Server01 and Server03 live in VRF RED and can communicate with each other. Server02 and Server04 live in VRF BLUE and can communicate with each other.
Hosts in VRF RED cannot communicate with hosts in VRF BLUE.

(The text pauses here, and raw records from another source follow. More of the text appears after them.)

/-- Partition registers (Table 14-2) and partition system registers (Table 13-11). -/
structure PartRegs where
  peng : Nat
  pmint : Nat
  pevt : Nat
  ppoolbase : Nat
  ppoolsize : Nat
  psavebase : Nat
  psavesize : Nat
  noticewin : Nat
  drainth : Nat
  deriving DecidableEq, Repr

/-- The pairing state of a slice (R325): the request bits, the state read at [9:8], and the step of a change. -/
structure PairCtl where
  req : Bool
  auto : Bool
  state : Nat
  toPaired : Bool
  step : Nat
  stepAt : Nat
  deriving DecidableEq, Repr

/-- The rail and clock of a cluster (R18, R393). -/
structure Rail where
  high : Bool
  clk : Nat
  at_ : Nat
  holdUntil : Nat
  changing : Bool
  deriving DecidableEq, Repr

/-- A secure stream (R364, R366). -/
structure Stream where
  state : Nat
  owner : Nat
  ifs : List Nat
  reason : Nat
  deriving DecidableEq, Repr

/-- A weight-key slot (R371). -/
structure KeySlot where
  key : BitVec 256
  world : Nat
  tenant : Nat
  deriving DecidableEq, Repr

/-- The security controller (R363 to R377). A message of the queue comes from the host (0), or from group g on core n
(64 x (g + 1) + n + 1); replies to groups are kept under g + 1. The keys of the
network-on-chip are held by world, and the counters of its flows by flow number (R361). -/
structure Sec where
  queue : List (Nat × DWord)
  hostMsg : DWord
  hostReply : DWord
  hostReplyValid : Bool
  hostBusy : Bool
  spdmctl : DWord
  spdmLen : Nat
  spdmValid : Bool
  spdmBusy : Bool
  spdmOrder : Nat
  replies : FMap DWord
  streams : FMap Stream
  keys : FMap KeySlot
  linkSecret : Option (BitVec 256)
  linkKeys : FMap (BitVec 256)
  meas : FMap (BitVec 384)
  bootStep : Nat
  bootFailed : Bool
  nocKeys : FMap (BitVec 256)
  nocCounters : FMap DWord
  deriving DecidableEq, Repr

/-- A link port (Table 15-6, R385), with the port number and the identity digest of the peer that it was trained with (R377). -/
structure Link where
  enable : Bool
  state : Nat
  replayed : Nat
  wbase : Nat
  wsize : Nat
  expected : Nat
  acked : Nat
  sent : Nat
  replays : Nat
  waitReplay : Bool
  rxCounter : Nat
  txCounter : Nat
  lastAck : Nat
  peerPort : Nat
  peerDigest : BitVec 384
  deriving DecidableEq, Repr

/-- The host event ring (Table 15-2, R383). -/
structure EvRing where
  overflow : Bool
  irq : Bool
  enable : Bool
  base : Nat
  size : Nat
  head : Nat
  tail : Nat
  lost : Nat
  seq : Nat
  irqRaised : Nat
  deriving DecidableEq, Repr

/-- The low-rail controller (Table 15-10, R392, R393). `lastUncorr` and `raiseAt` are one more than the time of the last uncorrectable
error and of the first error of a raise, 0 for none; `counts` are the correctable and uncorrectable errors of each cluster, and
`checkedAt` is when the last interval of R392 ended. -/
structure LowRail where
  held : Bool
  auto : Bool
  ceiling : Nat
  floor : Nat
  setpoint : Nat
  thresh : Nat
  lastUncorr : Nat
  raiseAt : Nat
  counts : FMap (Nat × Nat)
  checkedAt : Nat
  deriving DecidableEq, Repr

/-- Configuration registers of firmware and the host (R186, R321, R347 to R357, R389). -/
structure CfgRegs where
  playout : Nat
  cfgerr : Nat
  parts : FMap PartRegs
  tenants : FMap DWord
  qown : FMap DWord
  xlroot : FMap DWord
  sched : FMap DWord
  hostacct : DWord
  pcap : Nat
  floors : FMap Nat
  dramcfg : Nat
  drammode : FMap Nat
  cellsel : DWord
  deriving DecidableEq, Repr

/-- A mismatch record (Table 13-6). -/
structure Mismatch where
  d0 : DWord
  d1 : DWord
  d2 : DWord
  d3 : DWord
  deriving DecidableEq, Repr

/-- A move of the agenda: an event of the device, an issue opportunity of a sequencer, or the passing of time. -/
inductive Move where
  | event (i : Instr)
  | issue (seq : Nat)
  | tick (dt : Nat)
  deriving DecidableEq, Repr

/-- The device. `spend` holds the charge units of an account in a channel group in this window, under 16 x account + group, account
256 being the host's, and `dramBudgets` the budgets that this window began with, 2^14 more for a guaranteed one (R352, R355);
`windowAt`, `modeAt` and `powerAt` are when the window began, a group's report was read last and the power was measured last (R354,
R390, R358). `assayed` holds the causes of the group slots whose groups a mismatch ended, under 32 x sequencer + slot (R331). -/
structure State where
  now : Nat
  agenda : List Move
  cur : Option Nat
  freeCtr : Nat
  nextId : Nat
  rotation : Nat
  threads : FMap Thread
  groups : FMap Group
  bins : FMap Bin
  seqs : FMap Seqr
  opLog : FMap LogEntry
  inflight : FMap Inflight
  pendStores : FMap PendStore
  drain : FMap Nat
  acps : FMap AcpCopy
  spadBanks : FMap QState
  spadWakes : FMap Nat
  l1 : List L1Line
  tlb : List TlbEntry
  icache : FMap Line
  icinv : Bool
  iprefInv : FMap (List Nat × List (Nat × Nat))
  xlinv : List DWord
  abortBusy : Bool
  mqueue : FMap (List (Nat × Nat))
  schedPos : FMap (Nat × Nat × Nat)
  schedOff : FMap Nat
  debt : FMap Nat
  mem : FMap Byte
  obDirty : List (Nat × Nat)
  cells : FMap Cell
  ctxs : FMap Ctx
  mintQ : FMap (List MintReq)
  teller : DWord
  sqs : FMap StreamQ
  submits : FMap (Nat × Nat × Nat)
  launches : FMap Launch
  counters : FMap DWord
  blocks : FMap Block
  engines : FMap (List EngCmd)
  cfg : CfgRegs
  spend : FMap Nat
  windowAt : Nat
  dramBudgets : FMap Nat
  modeAt : FMap Nat
  budgets : FMap Nat
  pairs : FMap PairCtl
  mismatches : List Mismatch
  mmSeq : Nat
  assayed : FMap DWord
  transient : FMap Nat
  inbox : FMap (List (DWord × DWord))
  sec : Sec
  evr : EvRing
  links : FMap Link
  rails : FMap Rail
  lowRail : LowRail
  junction : FMap Nat
  demand : FMap Nat
  powerAt : Nat
  hostReply : Option (List Byte)
  hostBusErr : Bool
  peerReply : Option (List Byte)
  deriving DecidableEq, Repr

/-- A sequencer at reset. -/
def Seqr.init : Seqr := ⟨0, 0, 0, 0, 0, none, [], []⟩
/-- A stream queue at reset: disabled (R394). -/
def StreamQ.init : StreamQ := ⟨false, false, false, false, false, 0, 0, 0, 0, 0, 0, 0, 0, false, false, none, false⟩
/-- Partition registers at reset: Table 14-2 reads zero (R349); NOTICEWIN and DRAINTH as Table 13-11. -/
def PartRegs.init : PartRegs := ⟨0, 0, 0, 0, 0, 0, 0, 4096, 16384⟩
/-- PAIRCTL at reset: reads 0 (R394). -/
def PairCtl.init : PairCtl := ⟨false, false, 0, false, 0, 0⟩
/-- A cluster at reset: on the high rail (R394). -/
def Rail.init : Rail := ⟨true, 0, 0, 0, false⟩
/-- A secure stream at reset: UNLOCKED with an empty set. -/
def Stream.init : Stream := ⟨0, 0, [], 0⟩
/-- A link port at reset: down and disabled. -/
def Link.init : Link := ⟨false, 0, 0, 0, 0, 0, 0, 0, 0, false, 0, 0, 0, 0, 0⟩
/-- The SEC at reset: no message, no stream, no key, every measurement zero (R375, R394). -/
def Sec.init : Sec := ⟨[], 0, 0, false, false, 0, 0, false, false, 0, [], [], [], none, [], [], 0, false, [], []⟩
/-- The event ring at reset: disabled (R394). -/
def EvRing.init : EvRing := ⟨false, false, false, 0, 0, 0, 0, 0, 0, 0⟩
/-- The low-rail controller at reset (Table 15-10). -/
def LowRail.init : LowRail := ⟨false, true, 700, 560, 620, 16, 0, 0, [], 0⟩
/-- Configuration at reset: PLAYOUT 0, every quarter unowned (R394), PCAP 1,200, floors 0 (R357). -/
def CfgRegs.init : CfgRegs := ⟨0, 0, [], [], [], [], [], 0, 1200, [], 0, [], 0⟩
/-- An empty, unbound queue register (R75). -/
def QReg.init : QReg := ⟨[], 0, .none, 0⟩
/-- A barrier before its first phase (R252). -/
def Barrier.init : Barrier := ⟨0, 0, 0⟩
/-- A side of a block at dispatch (R75, R311, R313, R292): queues empty and unbound, maskable trap bits 0, no handler. -/
def BSide.init : BSide := ⟨List.replicate 8 QReg.init, [], 0, 0, 0, [], [], [], 0, 0, 0⟩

Step 1: Launch a CITC instance of flavor Blank Slate: https://cumulusnetworks.com/products/cumulus-in-the-cloud/
Step 2: Log into the oob-mgmt-server of the blank slate
Step 3: Clone this repo:
git clone https://github.com/CumulusNetworks/citc-evpn-symmetric.git
Step 4: Change directory to cloned directory
cd citc-evpn-symmetric
Step 5: Run the demo:
cumulus@oob-mgmt-server:~$ ansible-playbook deploy.yml
From server01, ping to server03 should work:
cumulus@server01:~$ ping 10.1.1.103
PING 10.1.1.103 (10.1.1.103) 56(84) bytes of data.
64 bytes from 10.1.1.103: icmp_seq=1 ttl=64 time=8.07 ms
64 bytes from 10.1.1.103: icmp_seq=2 ttl=64 time=6.50 ms
--- 10.1.1.103 ping statistics ---
2 packets transmitted, 2 received, 0% packet loss, time 1001ms
From server01, ping to server02 should fail:
cumulus@server01:~$ ping 10.2.2.102
PING 10.2.2.102 (10.2.2.102) 56(84) bytes of data.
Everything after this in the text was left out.